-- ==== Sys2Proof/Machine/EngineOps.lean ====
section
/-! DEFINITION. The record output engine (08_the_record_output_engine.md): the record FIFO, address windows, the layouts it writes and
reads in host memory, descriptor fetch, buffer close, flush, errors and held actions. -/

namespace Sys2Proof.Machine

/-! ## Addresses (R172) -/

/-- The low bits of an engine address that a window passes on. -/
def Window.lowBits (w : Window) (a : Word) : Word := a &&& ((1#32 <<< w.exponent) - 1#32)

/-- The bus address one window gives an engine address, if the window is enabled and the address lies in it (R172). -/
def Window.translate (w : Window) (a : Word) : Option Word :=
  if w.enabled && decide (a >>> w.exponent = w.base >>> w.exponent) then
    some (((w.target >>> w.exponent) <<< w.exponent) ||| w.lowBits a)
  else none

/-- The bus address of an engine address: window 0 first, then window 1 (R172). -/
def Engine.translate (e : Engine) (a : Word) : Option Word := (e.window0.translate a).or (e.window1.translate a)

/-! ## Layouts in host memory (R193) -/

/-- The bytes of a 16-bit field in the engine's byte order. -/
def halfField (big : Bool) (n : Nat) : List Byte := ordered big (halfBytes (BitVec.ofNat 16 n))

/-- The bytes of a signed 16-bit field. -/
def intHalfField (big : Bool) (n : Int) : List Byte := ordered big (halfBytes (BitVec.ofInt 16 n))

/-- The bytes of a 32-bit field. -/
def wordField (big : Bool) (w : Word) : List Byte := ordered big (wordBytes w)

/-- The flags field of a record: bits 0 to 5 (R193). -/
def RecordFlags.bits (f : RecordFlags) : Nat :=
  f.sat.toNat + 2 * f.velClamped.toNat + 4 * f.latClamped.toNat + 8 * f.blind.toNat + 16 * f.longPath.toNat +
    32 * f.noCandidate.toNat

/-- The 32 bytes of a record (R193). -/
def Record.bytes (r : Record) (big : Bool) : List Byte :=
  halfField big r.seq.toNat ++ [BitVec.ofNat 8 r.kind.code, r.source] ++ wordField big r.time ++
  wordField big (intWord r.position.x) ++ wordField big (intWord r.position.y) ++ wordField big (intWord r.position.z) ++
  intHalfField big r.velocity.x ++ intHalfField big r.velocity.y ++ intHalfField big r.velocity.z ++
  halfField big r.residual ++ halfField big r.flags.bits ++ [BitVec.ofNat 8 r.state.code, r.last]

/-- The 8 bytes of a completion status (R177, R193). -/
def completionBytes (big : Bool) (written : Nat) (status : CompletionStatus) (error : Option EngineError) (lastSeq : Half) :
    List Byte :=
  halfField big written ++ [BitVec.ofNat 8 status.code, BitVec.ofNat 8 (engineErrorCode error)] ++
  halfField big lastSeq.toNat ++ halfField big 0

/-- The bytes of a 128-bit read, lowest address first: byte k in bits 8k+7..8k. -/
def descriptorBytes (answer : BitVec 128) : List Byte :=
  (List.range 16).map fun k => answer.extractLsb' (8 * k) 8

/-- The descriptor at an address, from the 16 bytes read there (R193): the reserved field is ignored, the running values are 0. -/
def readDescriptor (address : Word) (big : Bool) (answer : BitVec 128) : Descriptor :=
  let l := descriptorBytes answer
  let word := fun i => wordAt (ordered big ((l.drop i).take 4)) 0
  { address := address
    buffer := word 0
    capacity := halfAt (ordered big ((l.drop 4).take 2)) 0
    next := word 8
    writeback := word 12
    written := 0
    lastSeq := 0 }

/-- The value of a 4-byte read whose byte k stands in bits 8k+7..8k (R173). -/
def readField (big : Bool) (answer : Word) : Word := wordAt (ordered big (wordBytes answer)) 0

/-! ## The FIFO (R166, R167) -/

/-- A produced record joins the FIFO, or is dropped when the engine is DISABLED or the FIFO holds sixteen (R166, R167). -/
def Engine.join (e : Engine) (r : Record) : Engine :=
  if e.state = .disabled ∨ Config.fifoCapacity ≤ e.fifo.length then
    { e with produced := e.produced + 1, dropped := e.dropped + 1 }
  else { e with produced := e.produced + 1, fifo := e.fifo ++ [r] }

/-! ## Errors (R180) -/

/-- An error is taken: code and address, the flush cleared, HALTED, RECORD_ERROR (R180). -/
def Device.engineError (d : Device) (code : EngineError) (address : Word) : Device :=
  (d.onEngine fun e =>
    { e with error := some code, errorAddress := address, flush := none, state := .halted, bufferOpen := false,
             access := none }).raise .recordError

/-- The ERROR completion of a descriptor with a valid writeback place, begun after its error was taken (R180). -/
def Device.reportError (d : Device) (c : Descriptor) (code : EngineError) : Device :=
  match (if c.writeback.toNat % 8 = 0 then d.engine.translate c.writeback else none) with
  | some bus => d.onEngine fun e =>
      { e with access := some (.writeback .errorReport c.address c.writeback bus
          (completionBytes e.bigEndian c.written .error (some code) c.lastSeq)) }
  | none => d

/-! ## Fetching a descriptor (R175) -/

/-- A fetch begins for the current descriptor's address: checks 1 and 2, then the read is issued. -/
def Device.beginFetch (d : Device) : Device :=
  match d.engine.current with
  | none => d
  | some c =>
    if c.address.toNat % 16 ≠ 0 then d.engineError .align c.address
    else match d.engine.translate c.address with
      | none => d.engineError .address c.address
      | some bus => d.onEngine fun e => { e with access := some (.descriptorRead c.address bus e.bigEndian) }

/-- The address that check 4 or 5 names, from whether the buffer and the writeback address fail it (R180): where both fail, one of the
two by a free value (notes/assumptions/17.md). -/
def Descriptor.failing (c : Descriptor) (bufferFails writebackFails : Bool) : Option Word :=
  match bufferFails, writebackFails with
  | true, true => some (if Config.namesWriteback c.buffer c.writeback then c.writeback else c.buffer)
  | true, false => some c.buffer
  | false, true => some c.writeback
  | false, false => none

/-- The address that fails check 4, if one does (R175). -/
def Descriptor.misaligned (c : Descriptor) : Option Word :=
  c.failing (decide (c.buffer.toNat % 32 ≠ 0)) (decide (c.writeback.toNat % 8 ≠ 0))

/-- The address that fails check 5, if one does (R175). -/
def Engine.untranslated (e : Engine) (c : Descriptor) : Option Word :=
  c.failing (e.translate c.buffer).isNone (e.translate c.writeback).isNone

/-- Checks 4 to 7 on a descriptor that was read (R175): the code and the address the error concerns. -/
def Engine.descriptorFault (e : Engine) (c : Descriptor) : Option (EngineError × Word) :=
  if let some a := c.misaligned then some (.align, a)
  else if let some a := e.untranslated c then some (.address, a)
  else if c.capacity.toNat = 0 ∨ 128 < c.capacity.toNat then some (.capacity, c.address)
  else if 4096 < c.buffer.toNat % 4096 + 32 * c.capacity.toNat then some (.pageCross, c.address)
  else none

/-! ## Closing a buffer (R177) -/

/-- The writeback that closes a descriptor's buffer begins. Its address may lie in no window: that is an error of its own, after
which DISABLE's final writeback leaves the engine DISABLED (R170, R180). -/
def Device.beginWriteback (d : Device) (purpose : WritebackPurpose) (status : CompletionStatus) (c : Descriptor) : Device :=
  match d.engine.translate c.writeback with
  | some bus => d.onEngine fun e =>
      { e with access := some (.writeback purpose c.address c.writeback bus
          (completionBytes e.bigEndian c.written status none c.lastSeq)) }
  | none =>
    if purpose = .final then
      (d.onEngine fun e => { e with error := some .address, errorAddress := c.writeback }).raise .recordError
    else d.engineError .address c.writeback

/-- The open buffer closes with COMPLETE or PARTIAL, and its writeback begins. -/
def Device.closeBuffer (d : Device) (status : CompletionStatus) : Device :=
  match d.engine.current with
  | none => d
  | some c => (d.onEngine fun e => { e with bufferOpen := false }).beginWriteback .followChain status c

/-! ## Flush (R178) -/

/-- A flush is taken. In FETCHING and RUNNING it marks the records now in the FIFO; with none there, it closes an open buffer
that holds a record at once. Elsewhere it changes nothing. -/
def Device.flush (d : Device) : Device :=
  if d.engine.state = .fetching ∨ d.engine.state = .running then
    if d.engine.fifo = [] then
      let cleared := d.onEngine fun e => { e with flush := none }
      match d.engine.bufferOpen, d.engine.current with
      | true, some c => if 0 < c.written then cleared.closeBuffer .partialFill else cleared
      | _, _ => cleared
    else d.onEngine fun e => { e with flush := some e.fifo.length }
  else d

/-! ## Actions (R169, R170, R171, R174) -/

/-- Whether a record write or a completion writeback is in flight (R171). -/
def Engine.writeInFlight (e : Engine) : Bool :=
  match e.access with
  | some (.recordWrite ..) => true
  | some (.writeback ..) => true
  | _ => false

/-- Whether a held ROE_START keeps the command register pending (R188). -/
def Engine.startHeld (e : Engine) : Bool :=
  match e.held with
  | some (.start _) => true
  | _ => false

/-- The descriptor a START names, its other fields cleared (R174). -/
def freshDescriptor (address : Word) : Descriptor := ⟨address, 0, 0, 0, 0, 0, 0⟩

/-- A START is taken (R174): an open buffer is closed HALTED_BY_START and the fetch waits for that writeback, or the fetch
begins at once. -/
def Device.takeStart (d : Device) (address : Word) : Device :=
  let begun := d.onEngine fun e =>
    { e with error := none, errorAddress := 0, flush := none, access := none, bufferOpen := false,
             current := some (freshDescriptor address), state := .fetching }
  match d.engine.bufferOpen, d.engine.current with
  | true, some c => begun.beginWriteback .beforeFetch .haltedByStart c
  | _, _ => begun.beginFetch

● Work order: Copy the lines that hold the word "Config". Take them from the records above.

● Answer for this exercise:
  if e.state = .disabled ∨ Config.fifoCapacity ≤ e.fifo.length then
  | true, true => some (if Config.namesWriteback c.buffer c.writeback then c.writeback else c.buffer)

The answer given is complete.